Overall, I would say that Prague is a worthwhile visit if one comes outside of summer (although I hear the crowds are still strong even then and there is a stable base of 20,000 American expats hanging out, attempting to write, who live in the city) and haven't been to a Habsburg-era city before. If you've been to Vienna, the capital of all things Hapbsburg, I think it's still worth a visit since I like Prague a great deal more than Vienna due to Vienna being far too oppressive and palatial.
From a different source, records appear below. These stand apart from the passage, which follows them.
theorem State.tableBytes_fin {s0 s : State} (h : Kept cwr s0 s) (t : TileId) (spans : Tab Bool) (k : Nat) : Kept cwr s0 (State.tableBytes s t spans k).2 := by
  unfold State.tableBytes
  repeat first
    | with_reducible assumption | with_reducible refine State.draw_kept (e := by assumption) ?_ ..
    | with_reducible refine State.draw_fin ?_ .. | with_reducible apply Kept.ite | split | dsimp only

theorem State.tableBytes_kept {s0 s s' : State} {l : List Byte} (h : Kept cwr s0 s) (t : TileId) (spans : Tab Bool) (k : Nat) (e : State.tableBytes s t spans k = (l, s')) : Kept cwr s0 s' := by
  have g := State.tableBytes_fin h t spans k
  rw [e] at g
  exact g

theorem State.mapCws_fin {s0 s : State} (h : Kept cwr s0 s) (b : List Byte) : Kept cwr s0 (State.mapCws s b).2 := by
  unfold State.mapCws
  repeat first
    | with_reducible assumption | with_reducible refine State.draw_kept (e := by assumption) ?_ ..
    | with_reducible refine State.draw_fin ?_ .. | split | dsimp only

theorem State.mapCws_kept {s0 s s' : State} {l : List (BitVec 2304)} (h : Kept cwr s0 s) (b : List Byte) (e : State.mapCws s b = (l, s')) : Kept cwr s0 s' := by
  have g := State.mapCws_fin h b
  rw [e] at g
  exact g

theorem State.ctrPageCws_fin {s0 s : State} (h : Kept cwr s0 s) (t : TileId) (page : Nat) : Kept cwr s0 (State.ctrPageCws s t page).2.2 := by
  unfold State.ctrPageCws
  repeat first
    | with_reducible assumption | with_reducible refine State.draw_kept (e := by assumption) ?_ ..
    | with_reducible refine State.draw_fin ?_ .. | with_reducible apply Kept.ite | split | dsimp only

theorem State.ctrPageCws_kept {s0 s s' : State} {o : List (Nat × BitVec 512)} {l : List (BitVec 2304)} (h : Kept cwr s0 s) (t : TileId) (page : Nat) (e : State.ctrPageCws s t page = (o, l, s')) : Kept cwr s0 s' := by
  have g := State.ctrPageCws_fin h t page
  rw [e] at g
  exact g

theorem State.formItem_fin {s0 s : State} (h : Kept cwr s0 s) (t : TileId) (page : Nat) (gc : Bool) : Kept cwr s0 (State.formItem s t page gc).2 := by
  unfold State.formItem
  repeat first
    | with_reducible assumption | with_reducible refine State.mapCws_kept (e := by assumption) ?_ ..
    | with_reducible refine State.ctrPageCws_kept (e := by assumption) ?_ .. | with_reducible refine State.mapCws_fin ?_ ..
    | with_reducible refine State.ctrPageCws_fin ?_ .. | with_reducible apply Kept.ite | split | dsimp only

theorem State.formItem_kept {s0 s s' : State} {j : PageJob} (h : Kept cwr s0 s) (t : TileId) (page : Nat) (gc : Bool) (e : State.formItem s t page gc = (j, s')) : Kept cwr s0 s' := by
  have g := State.formItem_fin h t page gc
  rw [e] at g
  exact g

theorem State.wantWriteBack_kept {s0 s : State} (h : Kept cwr s0 s) (t : TileId) (page : Nat) : Kept cwr s0 (State.wantWriteBack s t page) := by
  unfold State.wantWriteBack
  repeat first
    | with_reducible assumption | with_reducible refine Kept.foldl (fun _ _ _ => ?_) ?_
    | with_reducible apply State.wantNode_kept | with_reducible apply State.wantPage_kept | with_reducible apply Kept.ite
    | split | dsimp only

theorem State.formJournal_kept {s0 s s' : State} {j : PageJob} (h : Kept cwr s0 s) (t : TileId) (e : State) (e_ : State.formJournal s t e = some (j, s')) : Kept cwr s0 s' := by
  unfold State.formJournal at e_
  dsimp only at e_
  repeat' split at e_
  all_goals cases e_
  all_goals repeat first
    | with_reducible assumption | with_reducible apply State.modXlt_kept | with_reducible apply State.journal_kept
    | with_reducible refine State.draw_kept (e := by assumption) ?_ ..
    | with_reducible refine State.mapCws_kept (e := by assumption) ?_ .. | with_reducible refine State.draw_fin ?_ ..
    | with_reducible refine State.mapCws_fin ?_ .. | with_reducible apply Kept.ite | split | dsimp only
    | fail_if_no_progress with_reducible apply Kept.update

theorem State.formTable_kept {s0 s s' : State} {j : PageJob} (h : Kept cwr s0 s) (t : TileId) (e_ : State.formTable s t = some (j, s')) : Kept cwr s0 s' := by
  unfold State.formTable at e_
  dsimp only at e_
  repeat' split at e_
  all_goals cases e_
  all_goals repeat first
    | with_reducible assumption | with_reducible apply State.modXlt_kept
    | with_reducible refine State.tableBytes_kept (e := by assumption) ?_ ..
    | with_reducible refine State.mapCws_kept (e := by assumption) ?_ .. | with_reducible refine State.tableBytes_fin ?_ ..
    | with_reducible refine State.mapCws_fin ?_ .. | with_reducible apply Kept.ite | split | dsimp only
    | fail_if_no_progress with_reducible apply Kept.update

theorem State.formWaiting_kept {s0 s s' : State} {j : PageJob} (h : Kept cwr s0 s) (t : TileId) (e : State)
    (e_ : s.formWaiting t e = some (j, s')) : Kept cwr s0 s' := by
  unfold State.formWaiting at e_
  dsimp only at e_
  split at e_
  · cases e_
  · split at e_
    · exact State.formItem_kept (State.modXlt_kept h _ _) _ _ _ (Option.some.inj e_)
    · cases e_
      exact State.modXlt_kept h _ _
    · cases e_
      exact State.mapCws_fin (State.tableBytes_fin (State.modXlt_kept h _ _) _ _ _) _
    · cases e_
      exact State.modXlt_kept h _ _

theorem State.formDirty_kept {s0 s s' : State} {j : PageJob} (h : Kept cwr s0 s) (t : TileId) (e : State)
    (e_ : s.formDirty t e = some (j, s')) : Kept cwr s0 s' := by
  obtain ⟨p, -, g⟩ := Option.map_eq_some_iff.1 e_
  exact State.formItem_kept h _ _ _ g

theorem State.mapWork_fin {s0 s : State} (h : Kept cwr s0 s) (n : Nat) (t : TileId) (e : State) : Kept cwr s0 (State.mapWork n s t e).2 := by
  induction n generalizing s with
  | zero => exact h
  | succ n ih =>
    unfold State.mapWork
    split
    · exact h
    · rename_i j s1 e1
      dsimp only
      refine State.modXlt_kept (ih (State.modXlt_kept ?_ _ _)) _ _
      simp only [Option.or_eq_some_iff] at e1
      rcases e1 with e1 | ⟨-, e1 | ⟨-, e1 | ⟨-, e1⟩⟩⟩
      · exact State.formJournal_kept h _ _ e1
      · exact State.formWaiting_kept h _ _ e1
      · exact State.formDirty_kept h _ _ e1
      · exact State.formTable_kept h _ e1

theorem State.mapWork_kept {s0 s s' : State} {l : List PageJob} (h : Kept cwr s0 s) (n : Nat) (t : TileId) (e : State)
    (e_ : State.mapWork n s t e = (l, s')) : Kept cwr s0 s' := by
  have g := State.mapWork_fin h n t e
  rw [e_] at g
  exact g

theorem State.bindAt_fin {s0 s : State} (h : Kept cwr s0 s) (t : TileId) (n c : Nat) (stream : Stream) (pages : List PageJob) : Kept cwr s0 (State.bindAt s t n c stream pages).2 := by
  unfold State.bindAt
  repeat first
    | with_reducible assumption | with_reducible apply State.modStratum_kept | with_reducible apply State.openStratum_kept
    | dsimp only | fail_if_no_progress with_reducible apply Kept.update

theorem State.bindAt_kept {s0 s s' : State} {g : Prog} (h : Kept cwr s0 s) (t : TileId) (n c : Nat) (stream : Stream) (pages : List PageJob) (e : State.bindAt s t n c stream pages = (g, s')) : Kept cwr s0 s' := by
  have g := State.bindAt_fin h t n c stream pages
  rw [e] at g
  exact g

theorem State.bindDrain_kept {s0 s s' : State} {g : Prog} (h : Kept cwr s0 s) (t : TileId) (c d : Nat) (e : State)
    (e_ : s.bindDrain t c d e = some (g, s')) : Kept cwr s0 s' := by
  unfold State.bindDrain at e_
  dsimp only at e_
  split at e_
  · cases e_
  · split at e_
    · exact State.bindAt_kept (State.drainPages_fin h ..) _ _ _ _ _ (Option.some.inj e_)
    · cases e_

theorem State.bindBg_kept {s0 s s' : State} {g : Prog} (h : Kept cwr s0 s) (t : TileId) (c d : Nat) (e : State)
    (e_ : s.bindBg t c d e = some (g, s')) : Kept cwr s0 s' := by
  unfold State.bindBg at e_
  obtain ⟨st, -, e_⟩ := List.exists_of_findSome?_eq_some e_
  obtain ⟨n, -, e_⟩ := Option.map_eq_some_iff.1 e_
  exact State.bindAt_kept (State.modXlt_kept h _ _) _ _ _ _ _ e_

theorem State.bindMap_kept {s0 s s' : State} {g : Prog} (h : Kept cwr s0 s) (t : TileId) (c d : Nat) (e : State)
    (e_ : s.bindMap t c d e = some (g, s')) : Kept cwr s0 s' := by
  unfold State.bindMap at e_
  dsimp only at e_
  split at e_
  · cases e_
  · split at e_
    · cases e_
    · exact State.bindAt_kept (State.mapWork_fin h ..) _ _ _ _ _ (Option.some.inj e_)

theorem State.skipRows_kept {s0 s : State} (h : Kept cwr s0 s) (t : TileId) (n c : Nat) : Kept cwr s0 (State.skipRows s t n c) := by
  unfold State.skipRows
  repeat first
    | with_reducible assumption | with_reducible refine Kept.foldl (fun _ _ _ => ?_) ?_
    | with_reducible apply State.modStratum_kept | with_reducible apply Kept.ite | split | dsimp only
    | fail_if_no_progress with_reducible apply Kept.update

theorem State.bindParity_kept {s0 s s' : State} {g : Prog} (h : Kept cwr s0 s) (t : TileId) (c d : Nat)
    (e_ : s.bindParity t c d = some (g, s')) : Kept cwr s0 s' := by
  unfold State.bindParity at e_
  extract_lets mine s1 at e_
  have h1 : Kept cwr s0 s1 := Kept.foldl (fun _ _ g => State.skipRows_kept g ..) h
  clear_value s1
  split at e_
  · cases e_
  · obtain ⟨-, rfl⟩ := Prod.mk.inj (Option.some.inj e_)
    exact State.modStratum_kept h1 ..

theorem State.bindCarry_kept {s0 s s' : State} {j : Prog} (h : Kept cwr s0 s) (t : TileId) (c d : Nat) (e_ : State.bindCarry s t c d = some (j, s')) : Kept cwr s0 s' := by
  unfold State.bindCarry at e_
  dsimp only at e_
  repeat' split at e_
  all_goals cases e_
  all_goals repeat first
    | with_reducible assumption | with_reducible apply State.modDie_kept | with_reducible apply Kept.ite | split | dsimp only
    | fail_if_no_progress with_reducible apply Kept.update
But, for someone like me who has been to Zagreb, Ljubljana, Maribor, Varaždin, Belgrade, Sarajevo, Vienna, Graz, Brno, and Budapest, it's a tad, well... "normal". Yeah, I know, I need to slow down a bit someday.
Obviously, I have a great many more things to follow on Prague, after staying here for five days with #1 Fan. But the one thing that I've realized here and it seems to be another universal truth of life is that whatever Habsburg-era city you see first is ultimately the one you'll love for the rest of your life. For me, this means loving Zagreb despite the fact that few do actually love it, including the great majority of the people who live there. For others this means Prague and so be it. It's a perfect place to start a love affair. Just choose wisely when choosing your first Habsburg entry point.